- [AIM OF THE EXERCISE]:
The answer must be the full listing, written out exactly.

- [SUPPLIED ENTRIES]:
####################

-- ==== Sys2Proof/Machine/Prng.lean ====
section
/-! DEFINITION. The noise generator's two functions as 43_noise_generator.md decides them. Config.lean names the pair as
the block's configuration, and nothing else depends on which pair it is (R170). -/

namespace Sys2Proof.Machine

/-- `PRNG_STEP`: xorshift32 with the shifts 13, 17, 5 (R171). -/
def prngStep (seed : BitVec 32) : BitVec 32 :=
  let x := seed ^^^ (seed <<< 13)
  let y := x ^^^ (x >>> 17)
  y ^^^ (y <<< 5)

/-- The integer `n = sext_24(x[31:8])` (R172). -/
def noiseInt (x : BitVec 32) : Int := (x.extractLsb' 8 24).toInt

/-- `PRNG_OUT(x)`: `n / 2^23`, exact in binary32 (R172). -/
def prngOut (x : BitVec 32) : F32 :=
  pack (decide (noiseInt x < 0)) (roundMag ((noiseInt x).natAbs * 2 ^ 126) 1)

end Sys2Proof.Machine
end

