-- ==== Sys2Proof/Machine/DelayLine.lean ====
section
/-! DEFINITION. The Delay Line (44_delay_line.md). -/

namespace Sys2Proof.Machine

open Host (Outcome)

/-- `DL_TICK(x)` on the state: the oldest sample and the state with `DL` shifted (R181). -/
def dlTick (x : F32) (s : State) : Except Fault (F32 × State) :=
  match shiftDelay x s.dl with
  | .error f => .error f
  | .ok (y, dl') => .ok (y, { s with dl := dl' })

/-- `DL_TICK` as one event (R181). -/
def execDlTick (x : F32) (s : State) : Outcome State Fault Refusal :=
  match dlTick x s with
  | .error f => .fault f
  | .ok (y, s') => .next (s'.hand (.sample y))

/-- `DL_RESIZE` as one event (R184). -/
def execDlResize (len : Nat) (s : State) : Outcome State Fault Refusal :=
  .next ((resizeDelay len s).hand .nothing)

end Sys2Proof.Machine
end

####################

- [RESPONSE TO THE EXERCISE]:
-- ==== Sys2Proof/Machine/Prng.lean ====
section
/-! DEFINITION. The noise generator's two functions as 43_noise_generator.md decides them. Config.lean names the pair as
the block's configuration, and nothing else depends on which pair it is (R170). -/

namespace Sys2Proof.Machine

/-- `PRNG_STEP`: xorshift32 with the shifts 13, 17, 5 (R171). -/
def prngStep (seed : BitVec 32) : BitVec 32 :=
  let x := seed ^^^ (seed <<< 13)
  let y := x ^^^ (x >>> 17)
  y ^^^ (y <<< 5)

/-- The integer `n = sext_24(x[31:8])` (R172). -/
def noiseInt (x : BitVec 32) : Int := (x.extractLsb' 8 24).toInt

/-- `PRNG_OUT(x)`: `n / 2^23`, exact in binary32 (R172). -/
def prngOut (x : BitVec 32) : F32 :=
  pack (decide (noiseInt x < 0)) (roundMag ((noiseInt x).natAbs * 2 ^ 126) 1)

end Sys2Proof.Machine
end

-- ==== Sys2Proof/Machine/DelayLine.lean ====
section
/-! DEFINITION. The Delay Line (44_delay_line.md). -/

namespace Sys2Proof.Machine

open Host (Outcome)

/-- `DL_TICK(x)` on the state: the oldest sample and the state with `DL` shifted (R181). -/
def dlTick (x : F32) (s : State) : Except Fault (F32 × State) :=
  match shiftDelay x s.dl with
  | .error f => .error f
  | .ok (y, dl') => .ok (y, { s with dl := dl' })

/-- `DL_TICK` as one event (R181). -/
def execDlTick (x : F32) (s : State) : Outcome State Fault Refusal :=
  match dlTick x s with
  | .error f => .fault f
  | .ok (y, s') => .next (s'.hand (.sample y))

/-- `DL_RESIZE` as one event (R184). -/
def execDlResize (len : Nat) (s : State) : Outcome State Fault Refusal :=
  .next ((resizeDelay len s).hand .nothing)

end Sys2Proof.Machine
end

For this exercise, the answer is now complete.